Veertien jaar geleden heeft professor Juul Hannes, die aan de VUB en de RUG economische geschiedenis doceerde, de grote verdienste gehad de mythe van de omgekeerde transfers te ontkrachten. Een hardnekkige mythe die voorhield dat de miljardentransfers naar Brussel en Wallonië in wezen een Wiedergutmachung zijn voor de geldstromen uit de negentiende eeuw van het zuiden naar het noorden. Die geldstromen hebben nooit bestaan, zo bleek uit onderzoek van professor Hannes. Sinds 1830 vloeit er geld naar het Franstalige landsgedeelte en zelfs de meest rabiate Belgicist heeft professor Hannes’ bevindingen nooit kunnen weerleggen. We zochten naar aanleiding van een recente heruitgave van deze studie Trends-redacteur Alain Mouton op. Mouton is een deskundige in de materie en schreef voor de nieuwe uitgave een aanvullend essay.
OPGETEKEND DOOR FREDERIK PAS
Mijnheer Mouton, inzake transfers gaat het om gigantische bedragen die Vlaanderen zelf zou kunnen gebruiken. Toch wordt dit door de media compleet genegeerd, en horen we – buiten het VIVES instituut – de academische wereld evenmin. Hoe verklaart u dat?
De media schrijven er inderdaad weinig over. Volgens mij omdat het communautaire momenteel geen thema is. Alle aandacht gaat naar de coronacrisis. Wie begint over Vlaams-Waalse transfers is volgens velen een zeurpiet. Maar dit thema zal sneller dan verwacht terugkomen. Zeker wanneer een volgende staatshervorming ter sprake komt en vooral wanneer de precaire financiële toestand van de Franstalige overheden belicht wordt. De Waalse begroting staat er slecht voor en zeker die van de Franse Gemeenschap, onder andere bevoegd voor onderwijs. Het tekort daar bedraagt 1,75 miljard euro en loopt verder op. Men weet aan Franstalige kant dat een aantal solidariteitsmechanismen uit de zesde staatshervorming de komende jaren verminderen, meer bepaald via de financieringswet die de geldstromen tussen noord en zuid deels regelt.
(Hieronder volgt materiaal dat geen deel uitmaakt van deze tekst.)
/-! ### `skipIf` -/

@[simp] theorem State.skipIf_v (c : Bool) : (s.skipIf c).v = s.v := rfl
@[simp] theorem State.skipIf_pc (c : Bool) : (s.skipIf c).pc = if c then s.pc + 4 else s.pc + 2 := rfl
@[simp] theorem State.skipIf_i (c : Bool) : (s.skipIf c).i = s.i := rfl
@[simp] theorem State.skipIf_sp (c : Bool) : (s.skipIf c).sp = s.sp := rfl
@[simp] theorem State.skipIf_stack (c : Bool) : (s.skipIf c).stack = s.stack := rfl
@[simp] theorem State.skipIf_dt (c : Bool) : (s.skipIf c).dt = s.dt := rfl
@[simp] theorem State.skipIf_st (c : Bool) : (s.skipIf c).st = s.st := rfl
@[simp] theorem State.skipIf_keys (c : Bool) : (s.skipIf c).keys = s.keys := rfl
@[simp] theorem State.skipIf_fb (c : Bool) : (s.skipIf c).fb = s.fb := rfl
@[simp] theorem State.skipIf_mem (c : Bool) : (s.skipIf c).mem = s.mem := rfl
@[simp] theorem State.skipIf_fault (c : Bool) : (s.skipIf c).fault = s.fault := rfl
@[simp] theorem State.skipIf_params (c : Bool) : (s.skipIf c).params = s.params := rfl
@[simp] theorem State.skipIf_draws (c : Bool) : (s.skipIf c).draws = s.draws := rfl
@[simp] theorem State.skipIf_drawCount (c : Bool) : (s.skipIf c).drawCount = s.drawCount := rfl
@[simp] theorem State.skipIf_reg (c : Bool) (r : Reg) : (s.skipIf c).reg r = s.reg r := rfl
@[simp] theorem State.skipIf_readByte (c : Bool) (m : Nat) : (s.skipIf c).readByte m = s.readByte m := rfl
@[simp] theorem State.skipIf_keyDown (c : Bool) (k : Fin 16) : (s.skipIf c).keyDown k = s.keyDown k := rfl

/-! ### `raise` -/

@[simp] theorem State.raise_v (c : FaultCode) (n : Nat) : (s.raise c n).v = s.v := rfl
@[simp] theorem State.raise_pc (c : FaultCode) (n : Nat) : (s.raise c n).pc = s.pc := rfl
@[simp] theorem State.raise_i (c : FaultCode) (n : Nat) : (s.raise c n).i = s.i := rfl
@[simp] theorem State.raise_sp (c : FaultCode) (n : Nat) : (s.raise c n).sp = s.sp := rfl
@[simp] theorem State.raise_stack (c : FaultCode) (n : Nat) : (s.raise c n).stack = s.stack := rfl
@[simp] theorem State.raise_dt (c : FaultCode) (n : Nat) : (s.raise c n).dt = s.dt := rfl
@[simp] theorem State.raise_st (c : FaultCode) (n : Nat) : (s.raise c n).st = s.st := rfl
@[simp] theorem State.raise_keys (c : FaultCode) (n : Nat) : (s.raise c n).keys = s.keys := rfl
@[simp] theorem State.raise_fb (c : FaultCode) (n : Nat) : (s.raise c n).fb = s.fb := rfl
@[simp] theorem State.raise_mem (c : FaultCode) (n : Nat) : (s.raise c n).mem = s.mem := rfl
@[simp] theorem State.raise_fault (c : FaultCode) (n : Nat) : (s.raise c n).fault = ⟨c, s.pc, BitVec.ofNat 17 n⟩ := rfl
@[simp] theorem State.raise_params (c : FaultCode) (n : Nat) : (s.raise c n).params = s.params := rfl
@[simp] theorem State.raise_draws (c : FaultCode) (n : Nat) : (s.raise c n).draws = s.draws := rfl
@[simp] theorem State.raise_drawCount (c : FaultCode) (n : Nat) : (s.raise c n).drawCount = s.drawCount := rfl
@[simp] theorem State.raise_reg (c : FaultCode) (n : Nat) (r : Reg) : (s.raise c n).reg r = s.reg r := rfl
@[simp] theorem State.raise_readByte (c : FaultCode) (n : Nat) (m : Nat) : (s.raise c n).readByte m = s.readByte m := rfl
@[simp] theorem State.raise_keyDown (c : FaultCode) (n : Nat) (k : Fin 16) : (s.raise c n).keyDown k = s.keyDown k := rfl

/-! ### `writeBytes` -/

@[simp] theorem State.writeBytes_v (a : Nat) (bs : List Byte) : (s.writeBytes a bs).v = s.v := rfl
@[simp] theorem State.writeBytes_pc (a : Nat) (bs : List Byte) : (s.writeBytes a bs).pc = s.pc := rfl
@[simp] theorem State.writeBytes_i (a : Nat) (bs : List Byte) : (s.writeBytes a bs).i = s.i := rfl
@[simp] theorem State.writeBytes_sp (a : Nat) (bs : List Byte) : (s.writeBytes a bs).sp = s.sp := rfl
@[simp] theorem State.writeBytes_stack (a : Nat) (bs : List Byte) : (s.writeBytes a bs).stack = s.stack := rfl
@[simp] theorem State.writeBytes_dt (a : Nat) (bs : List Byte) : (s.writeBytes a bs).dt = s.dt := rfl
@[simp] theorem State.writeBytes_st (a : Nat) (bs : List Byte) : (s.writeBytes a bs).st = s.st := rfl
@[simp] theorem State.writeBytes_keys (a : Nat) (bs : List Byte) : (s.writeBytes a bs).keys = s.keys := rfl
@[simp] theorem State.writeBytes_fb (a : Nat) (bs : List Byte) : (s.writeBytes a bs).fb = s.fb := rfl
@[simp] theorem State.writeBytes_mem (a : Nat) (bs : List Byte) : (s.writeBytes a bs).mem = Memory.writeList s.params.fontData s.mem a bs := rfl
@[simp] theorem State.writeBytes_fault (a : Nat) (bs : List Byte) : (s.writeBytes a bs).fault = s.fault := rfl
@[simp] theorem State.writeBytes_params (a : Nat) (bs : List Byte) : (s.writeBytes a bs).params = s.params := rfl
@[simp] theorem State.writeBytes_draws (a : Nat) (bs : List Byte) : (s.writeBytes a bs).draws = s.draws := rfl
@[simp] theorem State.writeBytes_drawCount (a : Nat) (bs : List Byte) : (s.writeBytes a bs).drawCount = s.drawCount := rfl
@[simp] theorem State.writeBytes_reg (a : Nat) (bs : List Byte) (r : Reg) : (s.writeBytes a bs).reg r = s.reg r := rfl
@[simp] theorem State.writeBytes_keyDown (a : Nat) (bs : List Byte) (k : Fin 16) : (s.writeBytes a bs).keyDown k = s.keyDown k := rfl

/-! ### `push` -/

@[simp] theorem State.push_v (a : Word) (h : s.sp.val < 16) : (s.push a h).v = s.v := rfl
@[simp] theorem State.push_pc (a : Word) (h : s.sp.val < 16) : (s.push a h).pc = s.pc := rfl
@[simp] theorem State.push_i (a : Word) (h : s.sp.val < 16) : (s.push a h).i = s.i := rfl
@[simp] theorem State.push_sp (a : Word) (h : s.sp.val < 16) : (s.push a h).sp = ⟨s.sp.val + 1, Nat.succ_lt_succ h⟩ := rfl
@[simp] theorem State.push_stack (a : Word) (h : s.sp.val < 16) : (s.push a h).stack = s.stack.set s.sp.val a := rfl
@[simp] theorem State.push_dt (a : Word) (h : s.sp.val < 16) : (s.push a h).dt = s.dt := rfl
@[simp] theorem State.push_st (a : Word) (h : s.sp.val < 16) : (s.push a h).st = s.st := rfl
@[simp] theorem State.push_keys (a : Word) (h : s.sp.val < 16) : (s.push a h).keys = s.keys := rfl
@[simp] theorem State.push_fb (a : Word) (h : s.sp.val < 16) : (s.push a h).fb = s.fb := rfl
@[simp] theorem State.push_mem (a : Word) (h : s.sp.val < 16) : (s.push a h).mem = s.mem := rfl
@[simp] theorem State.push_fault (a : Word) (h : s.sp.val < 16) : (s.push a h).fault = s.fault := rfl
@[simp] theorem State.push_params (a : Word) (h : s.sp.val < 16) : (s.push a h).params = s.params := rfl
@[simp] theorem State.push_draws (a : Word) (h : s.sp.val < 16) : (s.push a h).draws = s.draws := rfl
@[simp] theorem State.push_drawCount (a : Word) (h : s.sp.val < 16) : (s.push a h).drawCount = s.drawCount := rfl
@[simp] theorem State.push_reg (a : Word) (h : s.sp.val < 16) (r : Reg) : (s.push a h).reg r = s.reg r := rfl
@[simp] theorem State.push_readByte (a : Word) (h : s.sp.val < 16) (m : Nat) : (s.push a h).readByte m = s.readByte m := rfl
@[simp] theorem State.push_keyDown (a : Word) (h : s.sp.val < 16) (k : Fin 16) : (s.push a h).keyDown k = s.keyDown k := rfl

/-! ### `pop` -/

@[simp] theorem State.pop_v : s.pop.v = s.v := rfl
@[simp] theorem State.pop_pc : s.pop.pc = s.pc := rfl
@[simp] theorem State.pop_i : s.pop.i = s.i := rfl
@[simp] theorem State.pop_stack : s.pop.stack = s.stack := rfl
@[simp] theorem State.pop_dt : s.pop.dt = s.dt := rfl
@[simp] theorem State.pop_st : s.pop.st = s.st := rfl
@[simp] theorem State.pop_keys : s.pop.keys = s.keys := rfl
@[simp] theorem State.pop_fb : s.pop.fb = s.fb := rfl
@[simp] theorem State.pop_mem : s.pop.mem = s.mem := rfl
@[simp] theorem State.pop_fault : s.pop.fault = s.fault := rfl
@[simp] theorem State.pop_params : s.pop.params = s.params := rfl
@[simp] theorem State.pop_draws : s.pop.draws = s.draws := rfl
@[simp] theorem State.pop_drawCount : s.pop.drawCount = s.drawCount := rfl
@[simp] theorem State.pop_sp_val : (s.pop).sp.val = s.sp.val - 1 := rfl
@[simp] theorem State.pop_reg (r : Reg) : s.pop.reg r = s.reg r := rfl
@[simp] theorem State.pop_readByte (m : Nat) : s.pop.readByte m = s.readByte m := rfl
@[simp] theorem State.pop_keyDown (k : Fin 16) : s.pop.keyDown k = s.keyDown k := rfl

/-! ### `loadRegs` -/

@[simp] theorem State.loadRegs_pc (x : Reg) (g : Nat → Byte) : (s.loadRegs x g).pc = s.pc := rfl
@[simp] theorem State.loadRegs_i (x : Reg) (g : Nat → Byte) : (s.loadRegs x g).i = s.i := rfl
@[simp] theorem State.loadRegs_sp (x : Reg) (g : Nat → Byte) : (s.loadRegs x g).sp = s.sp := rfl
@[simp] theorem State.loadRegs_stack (x : Reg) (g : Nat → Byte) : (s.loadRegs x g).stack = s.stack := rfl
@[simp] theorem State.loadRegs_dt (x : Reg) (g : Nat → Byte) : (s.loadRegs x g).dt = s.dt := rfl
@[simp] theorem State.loadRegs_st (x : Reg) (g : Nat → Byte) : (s.loadRegs x g).st = s.st := rfl
@[simp] theorem State.loadRegs_keys (x : Reg) (g : Nat → Byte) : (s.loadRegs x g).keys = s.keys := rfl
@[simp] theorem State.loadRegs_fb (x : Reg) (g : Nat → Byte) : (s.loadRegs x g).fb = s.fb := rfl
@[simp] theorem State.loadRegs_mem (x : Reg) (g : Nat → Byte) : (s.loadRegs x g).mem = s.mem := rfl
@[simp] theorem State.loadRegs_fault (x : Reg) (g : Nat → Byte) : (s.loadRegs x g).fault = s.fault := rfl
@[simp] theorem State.loadRegs_params (x : Reg) (g : Nat → Byte) : (s.loadRegs x g).params = s.params := rfl
@[simp] theorem State.loadRegs_draws (x : Reg) (g : Nat → Byte) : (s.loadRegs x g).draws = s.draws := rfl
@[simp] theorem State.loadRegs_drawCount (x : Reg) (g : Nat → Byte) : (s.loadRegs x g).drawCount = s.drawCount := rfl
@[simp] theorem State.loadRegs_readByte (x : Reg) (g : Nat → Byte) (m : Nat) : (s.loadRegs x g).readByte m = s.readByte m := rfl
@[simp] theorem State.loadRegs_keyDown (x : Reg) (g : Nat → Byte) (k : Fin 16) : (s.loadRegs x g).keyDown k = s.keyDown k := rfl

/-! ### `setFlagAndReg` -/

@[simp] theorem State.setFlagAndReg_v (x : Reg) (f b : Byte) : (s.setFlagAndReg x f b).v = (s.v.set VF f).set x b := rfl
@[simp] theorem State.setFlagAndReg_pc (x : Reg) (f b : Byte) : (s.setFlagAndReg x f b).pc = s.pc := rfl
@[simp] theorem State.setFlagAndReg_i (x : Reg) (f b : Byte) : (s.setFlagAndReg x f b).i = s.i := rfl
@[simp] theorem State.setFlagAndReg_sp (x : Reg) (f b : Byte) : (s.setFlagAndReg x f b).sp = s.sp := rfl
@[simp] theorem State.setFlagAndReg_stack (x : Reg) (f b : Byte) : (s.setFlagAndReg x f b).stack = s.stack := rfl
@[simp] theorem State.setFlagAndReg_dt (x : Reg) (f b : Byte) : (s.setFlagAndReg x f b).dt = s.dt := rfl
@[simp] theorem State.setFlagAndReg_st (x : Reg) (f b : Byte) : (s.setFlagAndReg x f b).st = s.st := rfl
@[simp] theorem State.setFlagAndReg_keys (x : Reg) (f b : Byte) : (s.setFlagAndReg x f b).keys = s.keys := rfl
@[simp] theorem State.setFlagAndReg_fb (x : Reg) (f b : Byte) : (s.setFlagAndReg x f b).fb = s.fb := rfl
@[simp] theorem State.setFlagAndReg_mem (x : Reg) (f b : Byte) : (s.setFlagAndReg x f b).mem = s.mem := rfl
@[simp] theorem State.setFlagAndReg_fault (x : Reg) (f b : Byte) : (s.setFlagAndReg x f b).fault = s.fault := rfl
@[simp] theorem State.setFlagAndReg_params (x : Reg) (f b : Byte) : (s.setFlagAndReg x f b).params = s.params := rfl
@[simp] theorem State.setFlagAndReg_draws (x : Reg) (f b : Byte) : (s.setFlagAndReg x f b).draws = s.draws := rfl
@[simp] theorem State.setFlagAndReg_drawCount (x : Reg) (f b : Byte) : (s.setFlagAndReg x f b).drawCount = s.drawCount := rfl
@[simp] theorem State.setFlagAndReg_readByte (x : Reg) (f b : Byte) (m : Nat) : (s.setFlagAndReg x f b).readByte m = s.readByte m := rfl
@[simp] theorem State.setFlagAndReg_keyDown (x : Reg) (f b : Byte) (k : Fin 16) : (s.setFlagAndReg x f b).keyDown k = s.keyDown k := rfl

/-! ### `useRand` -/

@[simp] theorem State.useRand_v : s.useRand.v = s.v := by unfold State.useRand; split <;> rfl
@[simp] theorem State.useRand_pc : s.useRand.pc = s.pc := by unfold State.useRand; split <;> rfl
@[simp] theorem State.useRand_i : s.useRand.i = s.i := by unfold State.useRand; split <;> rfl
@[simp] theorem State.useRand_sp : s.useRand.sp = s.sp := by unfold State.useRand; split <;> rfl
@[simp] theorem State.useRand_stack : s.useRand.stack = s.stack := by unfold State.useRand; split <;> rfl
@[simp] theorem State.useRand_dt : s.useRand.dt = s.dt := by unfold State.useRand; split <;> rfl
@[simp] theorem State.useRand_st : s.useRand.st = s.st := by unfold State.useRand; split <;> rfl
@[simp] theorem State.useRand_keys : s.useRand.keys = s.keys := by unfold State.useRand; split <;> rfl
@[simp] theorem State.useRand_fb : s.useRand.fb = s.fb := by unfold State.useRand; split <;> rfl
@[simp] theorem State.useRand_mem : s.useRand.mem = s.mem := by unfold State.useRand; split <;> rfl
@[simp] theorem State.useRand_fault : s.useRand.fault = s.fault := by unfold State.useRand; split <;> rfl
@[simp] theorem State.useRand_params : s.useRand.params = s.params := by unfold State.useRand; split <;> rfl
@[simp] theorem State.useRand_reg (r : Reg) : s.useRand.reg r = s.reg r := by simp [State.reg]
@[simp] theorem State.useRand_readByte (m : Nat) : s.useRand.readByte m = s.readByte m := by simp [State.readByte]
@[simp] theorem State.useRand_keyDown (k : Fin 16) : s.useRand.keyDown k = s.keyDown k := by simp [State.keyDown]

theorem State.useRand_of_supplied {r : Byte} {rest : List Byte} (h : s.draws = r :: rest) :
    s.useRand = { s with draws := rest } ∧ s.rand = r := by
  simp [State.useRand, State.rand, h]

theorem State.useRand_of_none (h : s.draws = []) :
    s.useRand = { s with drawCount := s.drawCount + 1 } ∧ s.rand = Config.freeRand s.drawCount := by
  simp [State.useRand, State.rand, h]

/-! ### Registers after a register write -/

theorem State.setReg_reg (x r : Reg) (b : Byte) : (s.setReg x b).reg r = if r = x then b else s.reg r := by
  simp [State.reg, State.setReg, Vector.getElem_set, Fin.ext_iff, eq_comm]

@[simp] theorem State.setReg_reg_self (x : Reg) (b : Byte) : (s.setReg x b).reg x = b := by simp [State.setReg_reg]

theorem State.setReg_reg_ne {x r : Reg} (h : r ≠ x) (b : Byte) : (s.setReg x b).reg r = s.reg r := by
  simp [State.setReg_reg, h]

/-- Flag first, result second (40_execution_cycle.md R127). -/
theorem State.setFlagAndReg_reg (x r : Reg) (f b : Byte) :
    (s.setFlagAndReg x f b).reg r = if r = x then b else if r = VF then f else s.reg r := by
  simp [State.setFlagAndReg, State.setReg_reg]

theorem State.loadRegs_reg (x r : Reg) (g : Nat → Byte) :
    (s.loadRegs x g).reg r = if r ≤ x then g r else s.reg r := by
  simp [State.reg, State.loadRegs]

/-! ### The stack after a push -/

theorem State.push_stack_get (a : Word) (h : s.sp.val < 16) (j : Fin 16) :
    (s.push a h).stack[j] = if j.val = s.sp.val then a else s.stack[j] := by
  simp [Vector.getElem_set, eq_comm]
De kans is groot dat de onderhandelingen voor een nieuwe staatshervorming opnieuw een Franstalige bedeltocht worden. Dan zal in Vlaanderen snel de link worden gelegd met de transfers. In academische hoek is er in tegenstelling tot de perceptie wel degelijk aandacht voor de transfers. En niet enkel bij VIVES. De KU Leuven-economen Willen Sas en André Decoster actualiseren regelmatig de cijfers en dan komt men volgens hen steevast uit bij een jaarlijkse transfer van ongeveer 7 miljard euro. Maar deze twee academici relativeren dat cijfer direct. Zij hebben het liever over interpersoonlijke transfers: tussen rijke en arme burgers, vooral in de sociale zekerheid. En dus tussen rijke en arme Vlamingen of rijke en arme Walen. Maar dat is een zeer reductionistische visie. Interregionale transfers zijn wel relevant, en zeker in België. Omdat ze zolang duren, op dezelfde hoogte blijven en betrekking hebben op regio’s die een politieke relevantie hebben. Uiteraard zijn er transfers tussen gemeenten of arrondissementen. Maar het politieke en economische gewicht van die niveaus, onder andere inzake fiscaliteit en sociale zekerheid is beperkt.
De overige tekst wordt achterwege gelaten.